Le causse est froid et venteux en hiver, brûlant et étouffant en été.

 

C’est de cette manière qu'environ 200 enfants furent cordialement conviés à la colonie du Luc, dont la devise était « Mundatur culpa labore », c'est-à-dire : la faute est purifiée par le travail. Deux cent est la valeur maximale du nombre d’enfants. En certaines périodes, il y en eut moins. Le camp ouvrit en 1856.

 

Les plus jeunes (6 à 12 ans) étaient chargés de travaux agricoles, au sein d'une terre plus qu’inculte qu’est nous le rappelons ce territoire caussenard. Les plus âgés (13 à 20 ans) étaient chargés des travaux lourds. On y relève de la construction, des déblaiements, des chargements lourds, etc. Dans l'ensemble, de terribles travaux de bagnards.
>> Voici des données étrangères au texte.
-- ==== Sys2Proof/Laws/KeepsMmu.lean ====
section
/-! SUPPORT. The operations of `Machine/Mmu.lean` keep what no command disturbs. -/

namespace Sys2Proof.Machine


theorem State.mmuInvalidate_keeps {a} {x0 x1 x2 x3} (h : Keeps a x0) :
    Keeps a (State.mmuInvalidate x0 x1 x2 x3).2 := by
  unfold State.mmuInvalidate
  repeat' first
    | with_reducible assumption
    | with_reducible apply State.updCtx_keeps
    | split

theorem execMmuInval_keeps {a} {x0 x1 x2 x3} (h : Keeps a x3) :
    NextP (Keeps a) (execMmuInval x0 x1 x2 x3) := by
  unfold execMmuInval
  repeat' first
    | with_reducible assumption
    | with_reducible apply settle_keeps
    | with_reducible apply State.mmuInvalidate_keeps
    | with_reducible apply NextP.next

theorem execInvalDone_keeps {a} {x0 x1} (h : Keeps a x1) :
    NextP (Keeps a) (execInvalDone x0 x1) := by
  unfold execInvalDone
  repeat' first
    | with_reducible assumption
    | with_reducible apply State.updCtx_keeps
    | (extract_lets +onlyGivenNames v; refine Keeps.cut (a := a) (x := v) ?_ (fun hv => ?_); subst v; rotate_left; clear_value v; rotate_left)
    | with_reducible apply NextP.ite
    | with_reducible apply NextP.next
    | fail_if_no_progress (with_reducible refine Keeps.upd ?_ rfl rfl rfl rfl rfl)
    | split

theorem State.scrubbed_keeps {a} {x0 x1} (h : Keeps a x0) :
    Keeps a (State.scrubbed x0 x1) := by
  unfold State.scrubbed
  repeat' first
    | with_reducible assumption
    | with_reducible apply State.foundCorrected_keeps
    | with_reducible apply State.count_keeps
    | with_reducible apply State.poisonWord_keeps
    | with_reducible apply State.foundUe_keeps
    | split

theorem State.raiseDegraded_keeps {a} {x0 x1} (h : Keeps a x0) :
    Keeps a (State.raiseDegraded x0 x1) := by
  unfold State.raiseDegraded
  repeat' first
    | with_reducible assumption
    | with_reducible apply State.raise_keeps
    | with_reducible apply State.setFlag_keeps

theorem execHbmScrubPass_keeps {a} {x0 x1} (h : Keeps a x1) :
    NextP (Keeps a) (execHbmScrubPass x0 x1) := by
  unfold execHbmScrubPass
  repeat' first
    | with_reducible assumption
    | with_reducible apply State.scrubbed_keeps
    | with_reducible apply State.raiseDegraded_keeps
    | (extract_lets +onlyGivenNames v; refine Keeps.cut (a := a) (x := v) ?_ (fun hv => ?_); subst v; rotate_left; clear_value v; rotate_left)
    | with_reducible apply NextP.next
    | (with_reducible refine Keeps.fold (fun _ _ _ => ?_) _ ?_)

theorem execRetireCopyDone_keeps {a} {x0 x1} (h : Keeps a x1) :
    NextP (Keeps a) (execRetireCopyDone x0 x1) := by
  unfold execRetireCopyDone
  repeat' first
    | with_reducible assumption
    | with_reducible apply State.wrN_keeps
    | with_reducible apply State.count_keeps
    | with_reducible apply NextP.ite
    | with_reducible apply NextP.next

end Sys2Proof.Machine
end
Une personne du surnom de Baguenaudes ajoute quelques précisions quant à cette galerie : D’après un ancien colon du Luc, ils mangeaient du pain blanc tous les jours, ce qui n’était pas forcément le cas des paysans du coin. Cela n’enlève rien au fait que les petites mains ont dû avoir des travaux très lourds à réaliser quand on voit les impressionnants tas de cailloux sortis des champs.

 

Afin d'améliorer l'accès, il fut foré ensuite la galerie de jonction, longue de 200 mètres, creusée avec grande régularité dans un calcaire tout particulièrement dur. Cette galerie est percée depuis l'effondrement karstique jusqu'à l'aven. Elle offre un cheminement horizontal aisé vers le fond du gouffre. D'après plusieurs sources, les travaux furent exécutés au pic et par les enfants, en 1882. Or, il est pouvé qu'elle fut simplement minée par des professionnels. Cette galerie est toujours visitable à ce jour. Sous l'impatience de la direction, elle fut creusée en un délai record, c'est-à-dire en moins d'un an.
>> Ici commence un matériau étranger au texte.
/-! ## `dropItem` -/

@[simp] theorem State.dropItem_pending (i : Item) : (s.dropItem i).pending = s.pending := rfl
@[simp] theorem State.dropItem_now (i : Item) : (s.dropItem i).now = s.now := rfl
@[simp] theorem State.dropItem_free (i : Item) : (s.dropItem i).free = s.free := rfl
@[simp] theorem State.dropItem_regs (i : Item) : (s.dropItem i).regs = s.regs := rfl
@[simp] theorem State.dropItem_staged (i : Item) : (s.dropItem i).staged = s.staged := rfl
@[simp] theorem State.dropItem_copyA (i : Item) : (s.dropItem i).copyA = s.copyA := rfl
@[simp] theorem State.dropItem_copyB (i : Item) : (s.dropItem i).copyB = s.copyB := rfl
@[simp] theorem State.dropItem_storing (i : Item) : (s.dropItem i).storing = s.storing := rfl
@[simp] theorem State.dropItem_edge (i : Item) : (s.dropItem i).edge = s.edge := rfl
@[simp] theorem State.dropItem_served (i : Item) : (s.dropItem i).served = s.served := rfl
@[simp] theorem State.dropItem_fuses (i : Item) : (s.dropItem i).fuses = s.fuses := rfl
@[simp] theorem State.dropItem_prior (i : Item) : (s.dropItem i).prior = s.prior := rfl
@[simp] theorem State.dropItem_writes (i : Item) : (s.dropItem i).writes = s.writes := rfl
@[simp] theorem State.dropItem_purged (i : Item) : (s.dropItem i).purged = s.purged := rfl
@[simp] theorem State.dropItem_prefetched (i : Item) : (s.dropItem i).prefetched = s.prefetched := rfl
@[simp] theorem State.dropItem_arrays (i : Item) : (s.dropItem i).arrays = s.arrays := rfl
@[simp] theorem State.dropItem_mem (i : Item) : (s.dropItem i).mem = s.mem := rfl
@[simp] theorem State.dropItem_scratch (i : Item) : (s.dropItem i).scratch = s.scratch := rfl
@[simp] theorem State.dropItem_poison (i : Item) : (s.dropItem i).poison = s.poison := rfl
@[simp] theorem State.dropItem_out (i : Item) : (s.dropItem i).out = s.out := rfl
@[simp] theorem State.dropItem_ctxs (i : Item) : (s.dropItem i).ctxs = s.ctxs := rfl
@[simp] theorem State.dropItem_trails (i : Item) : (s.dropItem i).trails = s.trails := rfl
@[simp] theorem State.dropItem_pend (i : Item) : (s.dropItem i).pend = s.pend := rfl
@[simp] theorem State.dropItem_heads (i : Item) : (s.dropItem i).heads = s.heads := rfl
@[simp] theorem State.dropItem_bars (i : Item) : (s.dropItem i).bars = s.bars := rfl
@[simp] theorem State.dropItem_engines (i : Item) : (s.dropItem i).engines = s.engines := rfl
@[simp] theorem State.dropItem_queues (i : Item) : (s.dropItem i).queues = s.queues := rfl
@[simp] theorem State.dropItem_acts (i : Item) : (s.dropItem i).acts = s.acts := rfl
@[simp] theorem State.dropItem_events (i : Item) : (s.dropItem i).events = s.events := rfl
@[simp] theorem State.dropItem_fresh (i : Item) : (s.dropItem i).fresh = s.fresh := rfl
@[simp] theorem State.dropItem_msiLast (i : Item) : (s.dropItem i).msiLast = s.msiLast := rfl
@[simp] theorem State.dropItem_msiHeld (i : Item) : (s.dropItem i).msiHeld = s.msiHeld := rfl
@[simp] theorem State.dropItem_vfs (i : Item) : (s.dropItem i).vfs = s.vfs := rfl
@[simp] theorem State.dropItem_pcie (i : Item) : (s.dropItem i).pcie = s.pcie := rfl
@[simp] theorem State.dropItem_fabric (i : Item) : (s.dropItem i).fabric = s.fabric := rfl
@[simp] theorem State.dropItem_surv (i : Item) : (s.dropItem i).surv = s.surv := rfl
@[simp] theorem State.dropItem_power (i : Item) : (s.dropItem i).power = s.power := rfl
@[simp] theorem State.dropItem_sync (i : Item) : (s.dropItem i).sync = s.sync := rfl
@[simp] theorem State.dropItem_strong (i : Item) : (s.dropItem i).strong = s.strong := rfl
@[simp] theorem State.dropItem_mgmt (i : Item) : (s.dropItem i).mgmt = s.mgmt := rfl
@[simp] theorem State.dropItem_rd (i : Item) (o' : Obj) (n' e' : Nat) : (s.dropItem i).rd o' n' e' = s.rd o' n' e' := by
  simp only [State.rd, State.dropItem_regs]
@[simp] theorem State.dropItem_rdStaged (i : Item) (o' : Obj) (n' e' : Nat) : (s.dropItem i).rdStaged o' n' e' = s.rdStaged o' n' e' := by
  simp only [State.rdStaged, State.dropItem_staged]
@[simp] theorem State.dropItem_ctx (i : Item) (c' : CtxId) : (s.dropItem i).ctx c' = s.ctx c' := by
  simp only [State.ctx, State.dropItem_ctxs]
@[simp] theorem State.dropItem_bar (i : Item) (c' : CtxId) (b' : Nat) : (s.dropItem i).bar c' b' = s.bar c' b' := by
  simp only [State.bar, State.dropItem_bars]
@[simp] theorem State.dropItem_engine (i : Item) (k' : Nat) : (s.dropItem i).engine k' = s.engine k' := by
  simp only [State.engine, State.dropItem_engines]
@[simp] theorem State.dropItem_queue (i : Item) (k' : Nat) : (s.dropItem i).queue k' = s.queue k' := by
  simp only [State.queue, State.dropItem_queues]
@[simp] theorem State.dropItem_port (i : Item) (k' : Nat) : (s.dropItem i).port k' = s.port k' := by
  simp only [State.port, State.dropItem_fabric]
@[simp] theorem State.dropItem_byteAt (i : Item) (pa' : Nat) : (s.dropItem i).byteAt pa' = s.byteAt pa' := by
  simp only [State.byteAt, State.dropItem_mem, State.dropItem_scratch]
Quelques précisions quant à cette galerie : Après discussion avec le propriétaire des lieux, il semblerait que le pathos entourant cet épisode a été exagéré. Le tunnel porte des traces de foration et n'a donc pas été fait uniquement au pic. Les travaux auraient été dirigés par un ingénieur d'Alès. Même si l'image du pic, souvent associée à celle du bagne, est exagérée, les enfants du Luc ont certainement participé durement au percement du tunnel.

 

Les plus jeunes furent de même chargés de déblayer le bas de l’aven, utilisant à cette fin le treuil placé dans la maison. Au bas de l’aven fut bâti un immense mur, ayant pour but d’isoler de la pluie la salle du fond avec le gouffre en lui-même.

 

 

A ce jour, tout cela est encore visible, bien qu'en état de ruine partielle. Un témoignage d’autant plus poignant est toujours d’actualité : les marches de l’escalier de 12 mètres de haut sont construites avec de la pierre de taille. La régularité des marches est telle qu’on en croirait un béton moulé, sans défaut. Chaque marche pèse probablement allègrement plus de 100 kilogrammes. Ahurissant…

 

Bien d'autres choses seraient à dire… Les photos ci-dessous sont de toute évidence banales, si ce n’est qu’elles ne seront qu’un témoignage supplémentaire en mémoire des bagnards.
Toutes les photos indiquées (GADJO) proviennent d'un visiteur des lieux.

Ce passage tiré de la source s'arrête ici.